Pancreatic neuroendocrine tumors (PNET) are a type of tumors that develop in the pancreas from a specific type of cell called a neuroendocrine cell. These cells produce and release hormones, such as insulin, gastrin, glucagon, vasoactive intestinal peptide, and somatostatin into the bloodstream. PNETs can be either benign (noncancerous) or malignant (cancerous).

PNETs can lead to various complications such as:

• Metastasis: Malignant PNETs have the potential to spread to other areas of the body, such as the liver, lungs or bone.
• Development of other medical conditions:
  • Insulinomas may cause hypoglycemia (low blood sugar) and are associated with multiple endocrine neoplasia (MEN1), neurofibromatosis type 1, and von-Hippel Lindau disease.
  • Gastrinoma may cause ulcers, acid reflux, and Zollinger-Ellison syndrome (as stomach disorder associated with too much stomach acid)

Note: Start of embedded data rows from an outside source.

-- ==== Sys2Proof/Laws/Timer.lean ====
section
/-! SUPPORT. The timer: the countdown's closed form obeys the loop of spec/60_exceptions.md R350, and TimerAdvance keeps the ranges of spec/10_state.md
R48 and R52. -/

namespace Sys2Proof.Machine

theorem period_pos (sel : BitVec 2) : 0 < period sel := by unfold period; split <;> decide

theorem period_le (sel : BitVec 2) : period sel ≤ 1024 := by unfold period; split <;> decide

/-- A countdown above 0 neither expires nor is reloaded. -/
theorem expiries_of_pos (o : Overshoot) (c : Int) (p : Nat) (h : 0 < c) : expiries o c p = 0 := by
  simp [expiries, Int.not_le.2 h]

theorem reloaded_of_pos (o : Overshoot) (c : Int) (p : Nat) (h : 0 < c) : reloaded o c p = c := by
  simp [reloaded, Int.not_le.2 h]

/-- One turn of the loop under `carry`: one tick more than from the countdown with a period added. -/
theorem expiries_carry_step (c : Int) (p : Nat) (hp : 0 < p) (h : c ≤ 0) :
    expiries .carry c p = expiries .carry (c + p) p + 1 := by
  have hneg : -c = ((-c).toNat : Int) := by omega
  simp only [expiries, if_pos h]
  split
  · next h' =>
    have : (-c).toNat = (-(c + p)).toNat + p := by omega
    rw [this, Nat.add_div_right _ hp]
  · next h' =>
    have : (-c).toNat < p := by omega
    rw [Nat.div_eq_of_lt this]

theorem reloaded_carry_step (c : Int) (p : Nat) (hp : 0 < p) (h : c ≤ 0) :
    reloaded .carry c p = reloaded .carry (c + p) p := by
  by_cases h' : c + p ≤ 0
  · simp only [reloaded, if_pos h, if_pos h', expiries_carry_step c p hp h]
    push_cast
    ring
  · have h0 : 0 < c + (p : Int) := not_le.1 h'
    rw [reloaded_of_pos _ _ _ h0]
    simp only [reloaded, if_pos h, expiries_carry_step c p hp h, expiries_of_pos _ _ _ h0]
    simp

/-- The countdown left lies above 0, and is no greater than it was or than the period. -/
theorem reloaded_range (o : Overshoot) (c : Int) (p : Nat) (hp : 0 < p) :
    1 ≤ reloaded o c p ∧ (reloaded o c p ≤ c ∨ reloaded o c p ≤ p) := by
  by_cases h : c ≤ 0
  · cases o with
    | discard => simp only [reloaded, if_pos h]; omega
    | carry =>
      simp only [reloaded, expiries, if_pos h]
      have hd := Nat.div_add_mod (-c).toNat p
      have hm := Nat.mod_lt (-c).toNat hp
      have : ((((-c).toNat / p + 1 : Nat) : Int)) * (p : Int) = (p : Int) * (((-c).toNat / p : Nat) : Int) + p := by
        push_cast; ring
      rw [this]
      have hd' : (p : Int) * (((-c).toNat / p : Nat) : Int) + (((-c).toNat % p : Nat) : Int) = ((-c).toNat : Int) := by
        exact_mod_cast hd
      omega
  · rw [reloaded_of_pos _ _ _ (not_le.1 h)]
    omega

@[simp] theorem State.advanceDivider_divAcc (s : State) (k : Nat) : (s.advanceDivider k).divAcc = (s.divAcc + k) % 256 := rfl

theorem State.advanceCountdown_countdown (s : State) (k : Nat) :
    (s.advanceCountdown k).countdown =
      if timerEnabled s.tac then reloaded s.params.overshoot (s.countdown - k) (period (clockSelect s.tac)) else s.countdown := by
  unfold State.advanceCountdown
  split <;> simp

/-- TimerAdvance leaves `divAcc` below 256 and, from a countdown in range, the countdown in range. -/
theorem State.timerAdvance_range (s : State) (k : Nat) (h1 : 1 ≤ s.countdown) (h2 : s.countdown ≤ 1024) :
    (s.timerAdvance k).divAcc < 256 ∧ 1 ≤ (s.timerAdvance k).countdown ∧ (s.timerAdvance k).countdown ≤ 1024 := by
  refine ⟨?_, ?_⟩
  · simp only [State.timerAdvance, State.advanceCountdown_divAcc, State.advanceDivider_divAcc]
    omega
  · simp only [State.timerAdvance, State.advanceCountdown_countdown, State.advanceDivider_tac, State.advanceDivider_params,
      State.advanceDivider_countdown]
    by_cases he : timerEnabled s.tac = true
    · simp only [he, if_true]
      have hr := reloaded_range s.params.overshoot (s.countdown - k) (period (clockSelect s.tac)) (period_pos _)
      have hp := period_le (clockSelect s.tac)
      omega
    · simp only [he, if_false, Bool.false_eq_true]
      exact ⟨h1, h2⟩

end Sys2Proof.Machine
end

  • Glucagonomas may cause MEN1.
  • VIPomas may cause severe diarrhea.
  • Somatostatinomas may increase the risk of diabetes or gallstones.

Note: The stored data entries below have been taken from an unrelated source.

/-- By family: an instruction retires with its own row, so what is left is to look the row up. -/
theorem counted (i : Instr) : Counted i := by
  induction i using instr_by_family with
  | fam_ldRegReg dst src =>
    exact counted_of_onePath (fun s => ⟨_, exec_ldRegReg dst src s⟩) (by cases dst <;> cases src <;> exact ⟨rfl, fun _ => rfl, rfl⟩)
  | fam_ldLocImm x n =>
    exact counted_of_onePath (fun s => ⟨_, exec_ldLocImm x n s⟩)
      (by rw [Instr.key_ldLocImm]; rcases x with ⟨⟨⟩⟩ | _ <;> exact ⟨rfl, fun _ => rfl, rfl⟩)
  | fam_ldRegAtHL dst =>
    exact counted_of_onePath (fun s => ⟨_, exec_ldRegAtHL dst s⟩) (by cases dst <;> exact ⟨rfl, fun _ => rfl, rfl⟩)
  | fam_ldAtHLReg src =>
    exact counted_of_onePath (fun s => ⟨_, exec_ldAtHLReg src s⟩) (by cases src <;> exact ⟨rfl, fun _ => rfl, rfl⟩)
  | fam_aluLoc op x =>
    exact counted_of_onePath (fun s => ⟨_, exec_aluLoc op x s⟩)
      (by cases op <;> rcases x with ⟨⟨⟩⟩ | _ <;> exact ⟨rfl, fun _ => rfl, rfl⟩)
  | fam_aluImm op n =>
    exact counted_of_onePath (fun s => ⟨_, exec_aluImm op n s⟩)
      (by rw [Instr.key_aluImm]; cases op <;> exact ⟨rfl, fun _ => rfl, rfl⟩)
  | fam_incLoc x =>
    exact counted_of_onePath (fun s => ⟨_, exec_incLoc x s⟩) (by rcases x with ⟨⟨⟩⟩ | _ <;> exact ⟨rfl, fun _ => rfl, rfl⟩)
  | fam_decLoc x =>
    exact counted_of_onePath (fun s => ⟨_, exec_decLoc x s⟩) (by rcases x with ⟨⟨⟩⟩ | _ <;> exact ⟨rfl, fun _ => rfl, rfl⟩)
  | fam_ldPairImm rr nn =>
    exact counted_of_onePath (fun s => ⟨_, exec_ldPairImm rr nn s⟩)
      (by rw [Instr.key_ldPairImm]; cases rr <;> exact ⟨rfl, fun _ => rfl, rfl⟩)
  | fam_addHLPair rr =>
    exact counted_of_onePath (fun s => ⟨_, exec_addHLPair rr s⟩) (by cases rr <;> exact ⟨rfl, fun _ => rfl, rfl⟩)
  | fam_incPair rr =>
    exact counted_of_onePath (fun s => ⟨_, exec_incPair rr s⟩) (by cases rr <;> exact ⟨rfl, fun _ => rfl, rfl⟩)
  | fam_decPair rr =>
    exact counted_of_onePath (fun s => ⟨_, exec_decPair rr s⟩) (by cases rr <;> exact ⟨rfl, fun _ => rfl, rfl⟩)
  | fam_pushPair rr =>
    exact counted_of_onePath (fun s => ⟨_, exec_pushPair rr s⟩) (by cases rr <;> exact ⟨rfl, fun _ => rfl, rfl⟩)
  | fam_popPair rr =>
    exact counted_of_onePath (fun s => ⟨_, exec_popPair rr s⟩) (by cases rr <;> exact ⟨rfl, fun _ => rfl, rfl⟩)
  | fam_jpCond cc nn =>
    exact counted_of_twoPaths (fun s => ⟨_, exec_jpCond cc nn s⟩)
      (by rw [Instr.key_jpCond]; cases cc <;> exact ⟨rfl, fun _ => rfl, fun _ => rfl⟩)
  | fam_jrCond cc e =>
    exact counted_of_twoPaths (fun s => ⟨_, exec_jrCond cc e s⟩)
      (by rw [Instr.key_jrCond]; cases cc <;> exact ⟨rfl, fun _ => rfl, fun _ => rfl⟩)
  | fam_callCond cc nn =>
    exact counted_of_twoPaths (fun s => ⟨_, exec_callCond cc nn s⟩)
      (by rw [Instr.key_callCond]; cases cc <;> exact ⟨rfl, fun _ => rfl, fun _ => rfl⟩)
  | fam_retCond cc =>
    exact counted_of_twoPaths (fun s => ⟨_, exec_retCond cc s⟩) (by cases cc <;> exact ⟨rfl, fun _ => rfl, fun _ => rfl⟩)
  | fam_rst y => exact counted_of_onePath (fun s => ⟨_, exec_rst y s⟩) (by fin_cases y <;> exact ⟨rfl, fun _ => rfl, rfl⟩)
  | fam_illegal x => exact counted_illegal x
  | fam_rotLoc op x =>
    exact counted_of_onePath (fun s => ⟨_, exec_rotLoc op x s⟩)
      (by cases op <;> rcases x with ⟨⟨⟩⟩ | _ <;> exact ⟨rfl, fun _ => rfl, rfl⟩)
  | fam_bitLoc y x =>
    exact counted_of_onePath (fun s => ⟨_, exec_bitLoc y x s⟩)
      (by fin_cases y <;> rcases x with ⟨⟨⟩⟩ | _ <;> exact ⟨rfl, fun _ => rfl, rfl⟩)
  | fam_resLoc y x =>
    exact counted_of_onePath (fun s => ⟨_, exec_resLoc y x s⟩)
      (by fin_cases y <;> rcases x with ⟨⟨⟩⟩ | _ <;> exact ⟨rfl, fun _ => rfl, rfl⟩)
  | fam_setLoc y x =>
    exact counted_of_onePath (fun s => ⟨_, exec_setLoc y x s⟩)
      (by fin_cases y <;> rcases x with ⟨⟨⟩⟩ | _ <;> exact ⟨rfl, fun _ => rfl, rfl⟩)
  | fam_stop x | fam_jr_e x | fam_ldh_atN_a x | fam_ldh_a_atN x | fam_add_sp_e x | fam_ld_hl_sp_e x | fam_ld_atNN_sp x | fam_jp_nn x
  | fam_call_nn x | fam_ld_atNN_a x | fam_ld_a_atNN x =>
    refine counted_of_onePath (fun _ => ⟨_, rfl⟩) ?_
    simp only [Instr.key_stop, Instr.key_jr_e, Instr.key_ldh_atN_a, Instr.key_ldh_a_atN, Instr.key_add_sp_e, Instr.key_ld_hl_sp_e,
      Instr.key_ld_atNN_sp, Instr.key_jp_nn, Instr.key_call_nn, Instr.key_ld_atNN_a, Instr.key_ld_a_atNN]
    exact ⟨rfl, fun _ => rfl, rfl⟩
  -- what is left has no operand and one path
  | _ => exact counted_of_onePath (fun _ => ⟨_, rfl⟩) ⟨rfl, fun _ => rfl, rfl⟩

/-- Settles O52: each instruction retires with its row, its path and the row's count. -/
theorem cycleCounts : Obligations.CycleCounts := counted

end Sys2Proof.Machine
end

To summarize, common complications of PNET include metastasis, symptoms from overproduced hormones, and development of other medication conditions related to the type of hormone released. Treatment options for functional tumors include medications to manage hormone-related symptoms. Surgery is often used for malignant tumors, aiming to remove as much of the tumor as possible. As always, it's important to consult with your doctor for personalized advice and guidance regarding your specific situation.